Not a fan of hip packs. I don’t like the cinched belt feeling and the lack of airflow under my shirt. 

Tools are on or in my bike. If I need to carry more than one bottle’s worth of water then it’s USWE all the way.


----------



## BmanInTheD (Sep 19, 2014)

I'll say it again in a different way. If your main drawback of a backpack is heat, well, I can't help you, maybe you need a hip pack. But if what you don't like about backpacks is the pulling-on-your-shoulders feeling of about every pack out there, try a USWE. The tight fit around your chest keeps the pack up with little needed help from your shoulders and the pack does not move at all when riding. It takes a ride or 2 to get used to the feeling but eventually feels almost like nothing's there.


----------



## kevin_sbay (Sep 26, 2018)

FishMan473 said:


> My personal set-up has one bottle and all my tools on my bike. Weight off the body entirely.


What do you use to carry the tools on your bike? I know there's lots of products; just curious what you use.

I have been riding w/ hydration pack on my more serious rides (vs stay-in-shape rides), especially for ease of carrying my removable chin bar from my Bell.

But the pack straps combined with GoPro chesty straps... man, that's too much. Opposite feeling of freedom!

So have just bought a Dakine Hot Laps 2L to try out. Still have to figure out how I'll manage the chin bar.


----------



## d365 (Jun 13, 2006)

My Evoc Pro has been great for me. I had a herniated/compressed disc injury in my lower back. Took a couple of years to heal enough to properly ride a bike again. The problem was after a very short period of time the extra weight of my pack would start to aggravate the compressed feeling. Switching to the hip pack made all the difference in the world. It's not perfect, but neither is a pack.


----------



## TheGweed (Jan 30, 2010)

I've got 3 different Camelbaks: Mule for the longest rides, Rogue was my main weekend warrior pack, and I recently got a Repack hip pack. 

It's super-hot and humid where I ride and now half the year I will use the Repack because of the very noticeable difference with keeping my back cooler and drier. When I'm just doing my usual weekend ~2 hour rides I don't need to carry a ton of stuff. I just feel freer.

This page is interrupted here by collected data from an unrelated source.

-- ==== Sys2Proof/Machine/Flags.lean ====
section
/-! DEFINITION. The values that the flag-writing instructions put into `VF` (spec/10_state.md rule R22), and the
8-bit results beside them (spec/42_alu.md rule R133). -/

namespace Sys2Proof.Machine

/-- A condition as a flag value, 1 or 0. -/
def flagOf (c : Bool) : Byte := if c then 1 else 0

/-- Carry out of bit 7: `1 if vx + vy > 255 else 0` (R126). -/
def carryFlag (vx vy : Byte) : Byte := flagOf (255 < vx.toNat + vy.toNat)

/-- No borrow of `a - b`: `1 if a >= b else 0` (R127, R129). -/
def noBorrowFlag (a b : Byte) : Byte := flagOf (b.toNat ≤ a.toNat)

/-- The bit a right shift moves out: `vx & 1` (R128). -/
def lowBitFlag (vx : Byte) : Byte := BitVec.ofNat 8 (vx.toNat % 2)

/-- The bit a left shift moves out: `(vx & 0x80) >> 7` (R130). -/
def highBitFlag (vx : Byte) : Byte := BitVec.ofNat 8 (vx.toNat / 128)

/-- `(a + b) mod 256` (R121, R126). -/
def sum8 (a b : Byte) : Byte := BitVec.ofNat 8 (a.toNat + b.toNat)

/-- `(a - b) mod 256`, the non-negative residue (R127, R129). -/
def diff8 (a b : Byte) : Byte := BitVec.ofInt 8 ((a.toNat : Int) - (b.toNat : Int))

/-- `a >> 1`, logical (R128). -/
def shiftRight1 (a : Byte) : Byte := BitVec.ofNat 8 (a.toNat / 2)

/-- `(a << 1) mod 256` (R130). -/
def shiftLeft1 (a : Byte) : Byte := BitVec.ofNat 8 (a.toNat * 2)

end Sys2Proof.Machine
end

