-- ==== Sys2Proof/Machine/Operands.lean ====
section
/-! DEFINITION. The operand forms (spec/30_encoding.md rule R83, spec/43_index_memory.md rule R146): address
immediates, `I` with an ascending offset, the glyph address, the decimal digits, the pixel offset and the key
code. An 8-bit immediate stands for itself, and a register operand is `State.reg`. -/

namespace Sys2Proof.Machine

/-- `zext_16` of a 12-bit address immediate (R83). -/
def addrImm (nnn : BitVec 12) : Word := BitVec.ofNat 16 nnn.toNat

/-- The target of BNNN: `(NNN + V[0]) mod 65536` (R103). -/
def offsetTarget (nnn : BitVec 12) (v0 : Byte) : Word := BitVec.ofNat 16 (nnn.toNat + v0.toNat)

/-- The effective address `I + k`, an exact integer (R56, R146). -/
def State.indexAddr (s : State) (k : Nat) : Nat := s.i.toNat + k

/-- The address of the glyph of a digit: `vx * 5`, with no mask (R142). -/
def glyphAddr (vx : Byte) : Nat := vx.toNat * 5

/-- The hundreds, tens and ones of a register, each in a byte of its own (R143). -/
def bcdDigits (vx : Byte) : List Byte :=
  [BitVec.ofNat 8 (vx.toNat / 100), BitVec.ofNat 8 (vx.toNat / 10 % 10), BitVec.ofNat 8 (vx.toNat % 10)]

/-- The linear bit offset of a sprite's top-left pixel: `vx + 64 * vy` (R150, R154). -/
def pixelOffset (vx vy : Byte) : Nat := vx.toNat + Config.fbWidth * vy.toNat

/-- `held`: the whole 8-bit value is the key code, and 16 or more is no member of `KEYS` (R170). -/
def State.keyHeld (s : State) (vx : Byte) : Bool := vx.toNat ≤ 15 && s.keys.getLsbD vx.toNat

end Sys2Proof.Machine
end

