-- ==== Sys2Proof/Machine/Display.lean ====
section
/-! DEFINITION. The display instructions 00E0 and DXYN, and the read-outs `snapshot` and `tone`
(spec/44_display.md, spec/10_state.md rule R35). -/

namespace Sys2Proof.Machine

/-- `00E0` CLS: every framebuffer byte becomes 0 (R153). -/
def execCls (s : State) : Host.Outcome State Fault Refusal :=
  .next s.clearFramebuffer.advance

/-- `DXYN` DRW VX, VY, N: all sprite bytes are read first, then the rows are drawn, then `VF` is the collision
flag (R154). -/
def execDrw (x y : RegNum) (n : Fin 16) (s : State) : Host.Outcome State Fault Refusal :=
  match readBytes s (s.indexAddr 0) n.val with
  | .error c => finish s (.error c)
  | .ok rows =>
    match drawRows s (pixelOffset (s.reg x) (s.reg y)) rows with
    | .error c => finish s (.error c)
    | .ok (t, hit) => finish s (.ok (t.setReg flagReg (flagOf hit)).advance)

/-- The pixel of linear index `p`: bit `7 - (p mod 8)` of `Mem[3840 + p div 8]` (R150). -/
def State.pixel (s : State) (p : Nat) : Bool := (s.byte (Config.fbBase + p / 8)).getLsbD (7 - p % 8)

/-- The pixel in column `c` and row `r` (R150). -/
def State.pixelAt (s : State) (c r : Nat) : Bool := s.pixel (c + Config.fbWidth * r)

/-- The output `snapshot`: 32 rows of 64 pixels (R156). Reading it changes nothing. -/
def State.snapshot (s : State) : List (List Bool) :=
  (List.range Config.fbHeight).map (fun r => (List.range Config.fbWidth).map (fun c => s.pixelAt c r))

/-- The encoder of R156: the byte whose bit `7 - j` is the `j`-th pixel. -/
def packPixels (row : List Bool) : Byte :=
  (List.range 8).foldl (fun b j => if row.getD j false then b ||| (0x80 >>> j) else b) 0

/-- The output `tone`: `ST > 0` (R35, R164). -/
def State.tone (s : State) : Bool := s.st != 0

end Sys2Proof.Machine
end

I love everything about the hip pack except...it's a little tougher to get the bladder in the pack once I fill it up (not a real complaint), and it takes a bit longer to pull the hose from my waist, take a drink, and clip it back on to my waist. 

I ride 2 different size small full sus and water bottles are pretty much out of the question with those.

Not trying to convince anyone of anything, just providing my take.


----------



## alkalifly (Mar 18, 2016)

Nat said:


> Not a fan of hip packs. I don't like the cinched belt feeling and the lack of airflow under my shirt.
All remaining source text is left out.